Read All That Follows Page 21


  It is tempting to remove the sun cap from her grasp and pull it on. Leonard likes to drive in it, especially to gigs and concerts. His much-repeated tease is that it helps him to concentrate, not only on the driving but also on the music he will play. He has never worn the cap onstage, of course. He knows it isn’t cool or hip. Francine has persuaded him of that. It isn’t blue. But afterward, when he is signing programs and booklets, he sometimes pulls it on, just for fun; its slogan, QUEUE HERE, seems pertinent and witty. He leaves it, though, in Francine’s grasp. He does not want to wake his wife just yet. He is not in a hurry to explain himself to her. He wants to settle himself and unravel his story first, sort out what he has dreamed from what occurred. Besides, the prospect of her waking up naturally only to find him sitting calmly at the wheel is an appealing one. He can play it very cool, he decides. He looks forward to her gasp of pleasure and relief, and then the shock when she sees his injuries.

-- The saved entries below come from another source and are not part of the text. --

-- ==== Sys2Proof/Machine/Regs.lean ====
section
/-! DEFINITION. The place of every register and field of the register tables, under the spec's own names: `Reg.X` is the whole
register X, `Reg.X_F` its field F; an arrayed register takes its element numbers. -/

namespace Sys2Proof.Machine.Reg

/-! ### GLB -/

abbrev GLB_ID : Fld := ⟨0, 0, 32⟩
abbrev GLB_REV : Fld := ⟨4, 0, 32⟩
abbrev GLB_REV_MAJOR : Fld := ⟨4, 8, 8⟩
abbrev GLB_REV_MINOR : Fld := ⟨4, 0, 8⟩
abbrev GLB_SCRATCH : Fld := ⟨8, 0, 32⟩

/-! ### TIK -/

abbrev TIK_CFG : Fld := ⟨0x10000, 0, 32⟩
abbrev TIK_CFG_SEAM_NOM : Fld := ⟨0x10000, 16, 14⟩
abbrev TIK_CFG_SLOT_CYC : Fld := ⟨0x10000, 4, 10⟩
abbrev TIK_CFG_RATE : Fld := ⟨0x10000, 0, 3⟩
abbrev TIK_CTRL : Fld := ⟨0x10004, 0, 32⟩
abbrev TIK_CTRL_REALIGN_GO : Fld := ⟨0x10004, 8, 1⟩
abbrev TIK_CTRL_REALIGN_MODE : Fld := ⟨0x10004, 0, 2⟩
abbrev TIK_STATUS : Fld := ⟨0x10008, 0, 32⟩
abbrev TIK_STATUS_SLOT : Fld := ⟨0x10008, 16, 9⟩
abbrev TIK_STATUS_INVAL_LEFT : Fld := ⟨0x10008, 8, 4⟩
abbrev TIK_STATUS_REALIGN_PEND : Fld := ⟨0x10008, 4, 1⟩
abbrev TIK_STATUS_TIMEQ : Fld := ⟨0x10008, 2, 2⟩
abbrev TIK_STATUS_STATE : Fld := ⟨0x10008, 0, 2⟩
abbrev TIK_INSEC : Fld := ⟨0x1000C, 0, 32⟩
abbrev TIK_INSEC_INSEC : Fld := ⟨0x1000C, 0, 15⟩
abbrev TIK_COUNT_LO : Fld := ⟨0x10010, 0, 32⟩
abbrev TIK_COUNT_HI : Fld := ⟨0x10014, 0, 32⟩
abbrev TIK_SEC : Fld := ⟨0x10018, 0, 32⟩
abbrev TIK_COMMIT : Fld := ⟨0x10020, 0, 32⟩
abbrev TIK_COMMIT_LATE : Fld := ⟨0x10020, 8, 1⟩
abbrev TIK_COMMIT_STICKY : Fld := ⟨0x10020, 2, 1⟩
abbrev TIK_COMMIT_AT : Fld := ⟨0x10020, 1, 1⟩
abbrev TIK_COMMIT_ARM : Fld := ⟨0x10020, 0, 1⟩
abbrev TIK_COMMIT_AT_LO : Fld := ⟨0x10024, 0, 32⟩
abbrev TIK_COMMIT_AT_HI : Fld := ⟨0x10028, 0, 32⟩
abbrev TIK_COMMIT_LAST_LO : Fld := ⟨0x1002C, 0, 32⟩
abbrev TIK_COMMIT_LAST_HI : Fld := ⟨0x10030, 0, 32⟩
abbrev TIK_OVR_TOTAL : Fld := ⟨0x10040, 0, 32⟩
abbrev TIK_OVR_LAST : Fld := ⟨0x10044, 0, 32⟩
abbrev TIK_OVR_LAST_SLOT : Fld := ⟨0x10044, 23, 9⟩
abbrev TIK_OVR_LAST_CORE : Fld := ⟨0x10044, 16, 7⟩
abbrev TIK_OVR_LAST_ITEM : Fld := ⟨0x10044, 0, 10⟩
abbrev TIK_OVR_REPEAT : Fld := ⟨0x10048, 0, 32⟩
abbrev TIK_RETRY_OVR : Fld := ⟨0x1004C, 0, 32⟩
abbrev TIK_REALIGN_CNT : Fld := ⟨0x10050, 0, 32⟩
abbrev TIK_REALIGN_STEP : Fld := ⟨0x10054, 0, 32⟩
abbrev TIK_ITEM_OVR (i : Nat) : Fld := ⟨0x11000 + i * 4, 0, 32⟩
abbrev TIK_ITEM_OVR_TOTAL (i : Nat) : Fld := ⟨0x11000 + i * 4, 16, 16⟩
abbrev TIK_ITEM_OVR_WINDOW (i : Nat) : Fld := ⟨0x11000 + i * 4, 0, 7⟩

/-! ### TIM -/

abbrev TIM_CTRL : Fld := ⟨0x20000, 0, 32⟩
abbrev TIM_CTRL_PPS_TRACE : Fld := ⟨0x20000, 3, 1⟩
abbrev TIM_CTRL_HW_FREQ : Fld := ⟨0x20000, 2, 1⟩
abbrev TIM_CTRL_STEER : Fld := ⟨0x20000, 1, 1⟩
abbrev TIM_CTRL_SERVO_EN : Fld := ⟨0x20000, 0, 1⟩
abbrev TIM_STATUS : Fld := ⟨0x20004, 0, 32⟩
abbrev TIM_STATUS_FREQ_CLAMP : Fld := ⟨0x20004, 11, 1⟩
abbrev TIM_STATUS_REFCLK : Fld := ⟨0x20004, 10, 1⟩
abbrev TIM_STATUS_REFCLK_OK : Fld := ⟨0x20004, 9, 1⟩
abbrev TIM_STATUS_BACKUP : Fld := ⟨0x20004, 8, 1⟩
abbrev TIM_STATUS_ACTIVE_SRC : Fld := ⟨0x20004, 4, 2⟩
abbrev TIM_STATUS_QUALITY : Fld := ⟨0x20004, 0, 2⟩
abbrev TIM_SRC_PRIO : Fld := ⟨0x20008, 0, 32⟩
abbrev TIM_SRC_PRIO_QUAL_TIME : Fld := ⟨0x20008, 8, 8⟩
abbrev TIM_SRC_PRIO_REVERT : Fld := ⟨0x20008, 7, 1⟩
abbrev TIM_SRC_PRIO_PRIO2 : Fld := ⟨0x20008, 5, 2⟩
abbrev TIM_SRC_PRIO_PRIO1 : Fld := ⟨0x20008, 3, 2⟩
abbrev TIM_SRC_PRIO_PRIO0 : Fld := ⟨0x20008, 0, 2⟩
abbrev TIM_NS_LO : Fld := ⟨0x20010, 0, 32⟩
abbrev TIM_NS_HI : Fld := ⟨0x20014, 0, 32⟩
abbrev TIM_FRAC : Fld := ⟨0x20018, 0, 32⟩
abbrev TIM_FRAC_FRAC : Fld := ⟨0x20018, 0, 16⟩
abbrev TIM_FREQ_ADJ : Fld := ⟨0x20020, 0, 32⟩
abbrev TIM_PHASE_ADJ : Fld := ⟨0x20024, 0, 32⟩
abbrev TIM_SLEW_MAX : Fld := ⟨0x20028, 0, 32⟩
abbrev TIM_SLEW_MAX_PPB : Fld := ⟨0x20028, 0, 10⟩
abbrev TIM_STEP_THR : Fld := ⟨0x2002C, 0, 32⟩
abbrev TIM_STEP_THR_NS : Fld := ⟨0x2002C, 0, 20⟩
abbrev TIM_SERVO_OFS : Fld := ⟨0x20030, 0, 32⟩
abbrev TIM_SERVO_CFG : Fld := ⟨0x20034, 0, 32⟩
abbrev TIM_SERVO_CFG_WDT : Fld := ⟨0x20034, 0, 16⟩
abbrev TIM_LOCK_CFG : Fld := ⟨0x20038, 0, 32⟩
abbrev TIM_LOCK_CFG_N : Fld := ⟨0x20038, 16, 8⟩
abbrev TIM_LOCK_CFG_THR : Fld := ⟨0x20038, 0, 16⟩
abbrev TIM_XCHK_THR : Fld := ⟨0x2003C, 0, 32⟩
abbrev TIM_HO_CFG : Fld := ⟨0x20040, 0, 32⟩
abbrev TIM_HO_FREQ : Fld := ⟨0x20044, 0, 32⟩
abbrev TIM_HO_DRIFT : Fld := ⟨0x20048, 0, 32⟩
abbrev TIM_HO_E0 : Fld := ⟨0x2004C, 0, 32⟩
abbrev TIM_HO_EST : Fld := ⟨0x20050, 0, 32⟩
abbrev TIM_HO_TIME : Fld := ⟨0x20054, 0, 32⟩
abbrev TIM_UTC_OFS : Fld := ⟨0x20060, 0, 32⟩
abbrev TIM_UTC_OFS_LEAP59 : Fld := ⟨0x20060, 17, 1⟩
abbrev TIM_UTC_OFS_LEAP61 : Fld := ⟨0x20060, 16, 1⟩
abbrev TIM_UTC_OFS_OFS : Fld := ⟨0x20060, 0, 16⟩
abbrev TIM_LEAP_AT_LO : Fld := ⟨0x20064, 0, 32⟩
abbrev TIM_LEAP_AT_HI : Fld := ⟨0x20068, 0, 32⟩
abbrev TIM_OCXO_CFG : Fld := ⟨0x20070, 0, 32⟩
abbrev TIM_OCXO_CFG_MID : Fld := ⟨0x20070, 16, 16⟩
abbrev TIM_OCXO_CFG_GAIN : Fld := ⟨0x20070, 0, 16⟩
abbrev TIM_OCXO_LIM : Fld := ⟨0x20074, 0, 32⟩
abbrev TIM_OCXO_LIM_MAX : Fld := ⟨0x20074, 16, 16⟩
abbrev TIM_OCXO_LIM_MIN : Fld := ⟨0x20074, 0, 16⟩
abbrev TIM_OCXO_DAC : Fld := ⟨0x20078, 0, 32⟩
abbrev TIM_OCXO_DAC_CODE : Fld := ⟨0x20078, 0, 16⟩
abbrev TIM_IRIG_CFG : Fld := ⟨0x20080, 0, 32⟩
abbrev TIM_IRIG_CFG_LOCAL_OFS : Fld := ⟨0x20080, 14, 6⟩
abbrev TIM_IRIG_CFG_OFS_SENSE : Fld := ⟨0x20080, 13, 1⟩
abbrev TIM_IRIG_CFG_TQ_DEFAULT : Fld := ⟨0x20080, 8, 4⟩
abbrev TIM_IRIG_CFG_TQ_MAX : Fld := ⟨0x20080, 4, 4⟩
abbrev TIM_IRIG_STATUS : Fld := ⟨0x20084, 0, 32⟩
abbrev TIM_IRIG_STATUS_TQ : Fld := ⟨0x20084, 28, 4⟩
abbrev TIM_IRIG_STATUS_CF : Fld := ⟨0x20084, 16, 8⟩
abbrev TIM_IRIG_STATUS_EXPR : Fld := ⟨0x20084, 0, 3⟩
abbrev TIM_IRIG_ERR : Fld := ⟨0x20088, 0, 32⟩
abbrev TIM_PPS_CFG : Fld := ⟨0x20090, 0, 32⟩
abbrev TIM_PPS_CFG_OUT_MODE : Fld := ⟨0x20090, 30, 2⟩
abbrev TIM_PPS_CFG_IN_INV : Fld := ⟨0x20090, 29, 1⟩
abbrev TIM_PPS_CFG_OUT_WIDTH : Fld := ⟨0x20090, 16, 9⟩
abbrev TIM_PPS_CFG_WIN : Fld := ⟨0x20090, 0, 16⟩
abbrev TIM_PPS_OUT_DLY : Fld := ⟨0x20094, 0, 32⟩
abbrev TIM_PPS_REJ : Fld := ⟨0x20098, 0, 32⟩
abbrev TIM_TOD_LO : Fld := ⟨0x200A0, 0, 32⟩
abbrev TIM_TOD_HI : Fld := ⟨0x200A4, 0, 32⟩
abbrev TIM_PTP_CFG : Fld := ⟨0x200B0, 0, 32⟩
abbrev TIM_PTP_CFG_CLASS_MAX : Fld := ⟨0x200B0, 24, 8⟩
abbrev TIM_PTP_CFG_DOMAIN : Fld := ⟨0x200B0, 16, 8⟩
abbrev TIM_PTP_CFG_OWN_INACC : Fld := ⟨0x200B0, 8, 8⟩
abbrev TIM_PTP_CFG_ROLE : Fld := ⟨0x200B0, 5, 3⟩
abbrev TIM_PTP_CFG_PROFILE : Fld := ⟨0x200B0, 3, 2⟩
abbrev TIM_PORT_RX_LAT (i : Nat) : Fld := ⟨0x20100 + i * 0x20, 0, 32⟩
abbrev TIM_PORT_TX_LAT (i : Nat) : Fld := ⟨0x20104 + i * 0x20, 0, 32⟩
abbrev TIM_PORT_PCFG (i : Nat) : Fld := ⟨0x20108 + i * 0x20, 0, 32⟩
abbrev TIM_PORT_PCFG_TWO_STEP (i : Nat) : Fld := ⟨0x20108 + i * 0x20, 2, 1⟩
abbrev TIM_PORT_PCFG_VLAN (i : Nat) : Fld := ⟨0x20108 + i * 0x20, 1, 1⟩
abbrev TIM_PORT_PCFG_EN (i : Nat) : Fld := ⟨0x20108 + i * 0x20, 0, 1⟩
abbrev TIM_PORT_TS_DROP (i : Nat) : Fld := ⟨0x2010C + i * 0x20, 0, 32⟩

  Leonard succeeds in driving out of Alderbeech through the busy Sunday traffic and almost reaching the motorway before Francine wakes briefly. She puts her hand on his thigh and says “Sweetheart” without even opening her eyes. When he squeezes her fingers, she says “Sweetheart” again, more flatly than before, her voice a little slurred.

  “You’re whacked,” he says. “Don’t wake, Frankie. I’ll tell you all about it when we’re home. You’ll be amazed.” But she does not respond to the bait. For the moment she would rather sleep than be amazed.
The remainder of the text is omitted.